# Task item:
Among the entries below, how many lines have the string "broken" in them? Only the number should be given.

(Collected data)

-- ==== Sys2Proof/Machine/State.lean ====
section
/-!
DEFINITION. The state of the module as plain data: everything the spec gives the machine, one structure for each thing
that holds state. A table that lists nothing stands for its reset contents, which the reader of the table names.

Numbers that name places: a site by its linear number (R8); a core by cid = 128·site + L (R11); a physical core by
pid = 144·site + P; a tile by 16·site + 4·group + tile; a group by 4·site + group; a partition by its number (R15).
One flat numbering of memory bytes serves `Module.mem`: LM byte o of physical core pid is pid·2^19 + o; device-physical
byte a of site s is 2^64 + s·2^53 + a; host byte a is 2·2^64 + a (R195).
-/
namespace Sys2Proof.Machine

/-- Why the machine stops. -/
inductive Fault where
  /-- `exec` of an instruction with no ISSUING activation in the focused context: there is nothing for the instruction
  to act on. Raised by every instruction's meaning and by no event; `step` never reaches it, because an idle focus lets
  a cycle pass. Safe: the machine stops where the hardware would not be executing anything. -/
  | noActivation
  deriving DecidableEq, Repr

/-- Why an instruction has no meaning. -/
inductive Refusal where
  /-- The constructor has no meaning in the model yet. Raised by `exec` alone. Safe. -/
  | notModelled (mnemonic : String)
  deriving DecidableEq, Repr

/-- The causes of R344. -/
inductive Cause where
  | illop | badline | badtgt | badopnd | priv | deadreg | deadbank | misalign | guard | page | perm | badhandle | pkey
  | uncorr | budget | hblock | miglive | stepped | brkpt | late | staletbl | span | barbusy | oospace | streambrk | noroute
  deriving DecidableEq, Repr

/-- A fault record (R347): upcall record, supervisor-queue entry and trap-activation input. -/
structure FaultRec where
  cause : Nat := 0
  sub : Nat := 0
  kind : Nat := 0
  v : Bool := false
  pw : Bool := false
  l8 : Bool := false
  l9 : Bool := false
  disp : Nat := 0
  lost : Nat := 0
  seq : Nat := 0
  job : Nat := 0
  pc : Word := 0
  addr : Word := 0
  vcn : Nat := 0
  psite : Nat := 0
  pcore : Nat := 0
  lgen : Nat := 0
  sseq : Nat := 0
  svcn : Nat := 0
  aidv : Nat := 0
  aids : Nat := 0
  save8 : Word := 0
  save9 : Word := 0
  deriving DecidableEq, Repr

/-- A late fault found and not yet delivered (R88). -/
structure LatePend where
  seq : Nat
  sub : Cause
  job : Nat
  pc : Word
  addr : Word
  /-- The engine queue that cancels until the delivery (R248): copy engine or matrix unit, and the queue. -/
  q : Option (Bool × Nat)
  deriving DecidableEq, Repr

/-! ## Activations (R36, R44, R67) -/

/-- The activation control words (R36). -/
structure Ctl where
  pc : Word := 0
  sw : Word := 0
  liveg : BitVec 32 := 0
  livev : BitVec 16 := 0
  path : BitVec 3 := 0
  cls : BitVec 3 := 0
  dom : BitVec 3 := 0
  hnd : Bool := false
  joina : Word := 0
  budget : BitVec 32 := 0
  waitk : BitVec 4 := 0
  waita : Word := 0
  waitv : Word := 0
  aidv : BitVec 16 := 0
  aids : BitVec 32 := 0
  deriving DecidableEq, Repr

/-- A workspace window (R67): the registers and control words of one activation. `touch` holds the cycle of the last
access to each register bank (0–3 scalar, 4–7 vector) and `ret` the banks that have gone to RETAIN for want of one (R84). -/
structure Win where
  ctl : Ctl := {}
  g : Tab Word := []
  v : Tab Line := []
  touch : Tab Nat := []
  ret : BitVec 8 := 0
  /-- Registers with an uncorrectable word (R90): k for gk, 32 + k for vk. -/
  bad : List Nat := []
  /-- Registers struck by an error that no read has found: uncorrectable where `bad` names them too. -/
  hit : List Nat := []
  /-- Errors of registers that reads have corrected, still to be counted for the management plane. -/
  fixed : Nat := 0
  /-- Flags that engine commands have ORed into the status word in one cycle: a write of `c.sw` in that cycle keeps them (R411). -/
  orNow : Nat × Nat := (0, 0)
  deriving DecidableEq, Repr

/-- The states of R44; ENDED is the absence of the activation. -/
inductive ActSt where
  | ready
  | bound
  | issuing (ctx : Nat)
  | suspended
  | migrating
  | faulted
  deriving DecidableEq, Repr

/-- What a suspended activation waits for, beside WAITK, WAITA and WAITV (R44). -/
inductive WaitOn where
  | nothing
  /-- JOIN: the word's address, the PC of the JOIN, whether a monitor watches it, and the cycle from which its next re-read is
  due: every 256 cycles without a monitor, and with one once it has fired (R224). -/
  | join (va : Word) (pc : Word) (mon : Bool) (next : Option Nat)
  /-- BARW at the object's byte location, registered or to be retried at a cycle, after so many RETRYs (R228). -/
  | bar (loc : Nat) (registered : Bool) (next : Nat) (tries : Nat)
  | sem (n : Nat) (thr : Nat)
  /-- JWAIT: engine (true for copy) and job. -/
  | job (cp : Bool) (id : Nat)
  /-- WAITRS with its timeout cycle (R224). -/
  | resv (deadline : Option Nat)
  | cycles (until_ : Nat)
  /-- URET waiting for a page notice (R351). -/
  | uret
  deriving DecidableEq, Repr

/-- An activation that has not ended. Its registers stand in `win` while it is BOUND, ISSUING or being changed, and in
its workspace otherwise (R38). -/
structure Act where
  /-- LM offset of the workspace. -/
  wp : Nat := 0
  st : ActSt := .ready
  win : Option Win := none
  /-- Cycle in which it became READY; its age counts from here (R62, R63). -/
  since : Nat := 0
  /-- Cycle of its last rise by aging, or `since` (R63). -/
  aged : Nat := 0
  /-- Cycle in which it entered its context (R46). -/
  entered : Nat := 0
  /-- Cycle up to which its budget has been counted (R64). -/
  counted : Nat := 0
  /-- Issuing cycles used by a handler (R48). -/
  hcyc : Nat := 0
  /-- Cycles of grace left after budget expiry (R64). -/
  grace : Option Nat := none
  /-- The page of the page wait of its upcall record (R355, R358). -/
  pw : Option Nat := none
  /-- A cancel notice came before its URET (R358). -/
  pwCancel : Bool := false
  wait : WaitOn := .nothing
  /-- Destination and value of a suspending instruction that has completed, to be written at the next binding. -/
  wb : Option (Opnd × Word) := none
  /-- Destination of the suspending instruction. -/
  dst : Opnd := 41#6
  /-- STEP is due when it next enters a context (R360), for the instruction at this PC. -/
  stepAt : Option Word := none
  /-- Its supervisor-queue entry waits for room (R352). -/
  defer : Option FaultRec := none
  late : List LatePend := []
  /-- Migration: the packet, and the cycle from which it may be sent again (R60). -/
  mig : Option Nat := none
  migTo : Word := 0
  /-- Next number of its ordered atomics to each home (R220). -/
  onum : Tab Nat := []
  deriving DecidableEq, Repr

/-- A line buffer (R190), with the activation that it was filled for. -/
structure LineBuf where
  base : Nat
  bytes : List Byte
  aid : Nat
  deriving DecidableEq, Repr

/-- A reservation on one 64-byte line (R222), named by its first byte location; until the cycle `until_` the home defers
recalls of the line (R223); `va` is the address that LDRS named. -/
structure Resv where
  line : Nat
  dram : Bool
  until_ : Nat
  va : Word
  deriving DecidableEq, Repr

/-- An issuing context (R67). -/
structure Ctx where
  act : Option Nat := none
  /-- `c.wp` bits [18:6] (R92). -/
  wp : BitVec 13 := 0
  /-- Next sequence number (R87), `c.seq`. -/
  seq : BitVec 16 := 0
  line : Option LineBuf := none
  resv : Option Resv := none
  deriving DecidableEq, Repr

/-! ## Packets and NI state (R295, R301) -/

/-- Kinds of R295. -/
inductive PKind where
  | read | write | check | atomic | reply | retry | message | migration | wakeup | steal | streamOpen | streamClose
  | collective | trapReport | nack
  deriving DecidableEq, Repr

/-- The answer a reply carries. -/
inductive Ans where
  | ok (v : Nat)
  | bad (c : Cause) (addr : Word)
  | none_
  deriving DecidableEq, Repr

/-- A packet: header fields of R295, its payload, and where it is. -/
structure Packet where
  kind : PKind := .message
  net : Bool := false
  det : Bool := false
  dsite : Nat := 0
  dl : Nat := 0
  ssite : Nat := 0
  sl : Nat := 0
  ord : Bool := false
  wpt : Nat := 0
  hops : Nat := 0
  /-- It changed network at its waypoint (R297, R315). -/
  switched : Bool := false
  icyc : Nat := 0
  pkey : BitVec 32 := 0
  seq : BitVec 32 := 0
  svcn : Nat := 0
  dvcn : Nat := 0
  gen : Nat := 0
  dmod : Nat := 0
  smod : Nat := 0
  len : Nat := 0
  xf : Nat := 0
  par : Nat := 0
  mc : Bool := false
  resend : Bool := false
  seed : Word := 0
  sw : Word := 0
  entry : Nat := 0
  payload : List Byte := []
  /-- Request fields: address, bytes, operation and operands, mode. -/
  va : Word := 0
  size : Nat := 0
  opc : Nat := 0
  c : Word := 0
  d : Word := 0
  super : Bool := false
  ans : Ans := .none_
  /-- Reply slot at the requester, and the requester's activation identity. -/
  slot : Nat := 0
  aid : Nat := 0
  actKey : Nat := 0
  /-- Phase: 0 waits for injection, 1 in the network at site `here`, 2 ejected at its destination, 3 waits for a resend,
  4 refused, the RETRY or NACK on its way back. A SENDX is a message with `opc` 1, a collector's message one with
  `opc` 2. -/
  phase : Nat := 0
  here : Nat := 0
  /-- The partition that PEER_MAP names at a peer module (R386). -/
  dpart : Nat := 0
  tries : Nat := 0
  due : Nat := 0
  /-- Its place in the order of injections, and the cores that a multicast has still to reach (R298, R310). -/
  inj : Nat := 0
  dests : List Nat := []
  deriving DecidableEq, Repr

/-- A reply slot (R301): the packet that reserved it, the cycle of its injection, the answer once landed. -/
structure RSlot where
  req : Packet
  at_ : Nat
  ans : Ans
  deriving DecidableEq, Repr

/-- A multicast record (R310): packet template, destinations not yet accepted with their resend cycle, order flag. -/
structure MRec where
  id : Nat
  aid : Nat
  ord : Bool
  left : List Nat
  deriving DecidableEq, Repr

/-- A send port (R311). -/
structure SPort where
  aid : Nat
  dcid : Nat
  n : Nat
  /-- 0 not yet opened, 1 route reserved and waiting, 2 attached, 3 broken. -/
  route : Nat := 0
  words : List Word := []
  credit : Nat := 64
  last : Nat := 0
  closing : Bool := false
  /-- Its stream: the number of the open packet; the links that the route holds (R312); the cycle of the open or of the latest
  injection (R314). -/
  sid : Nat := 0
  links : List Nat := []
  idle : Nat := 0
  deriving DecidableEq, Repr

/-- A receive port N of a core (R311, R312): its activation, the sender it takes, the attached route as sender core and stream, and
the cycle of the latest pop from it. -/
structure RPort where
  aid : Nat
  from_ : Option Nat
  src : Option (Nat × Nat) := none
  buf : List Word := []
  closed : Bool := false
  broken : Bool := false
  last : Nat := 0
  deriving DecidableEq, Repr

/-- A route that waits at the receiving NI (R312): sender core, stream, port. -/
structure Route where
  scid : Nat
  sid : Nat
  n : Nat
  deriving DecidableEq, Repr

# Task output:
2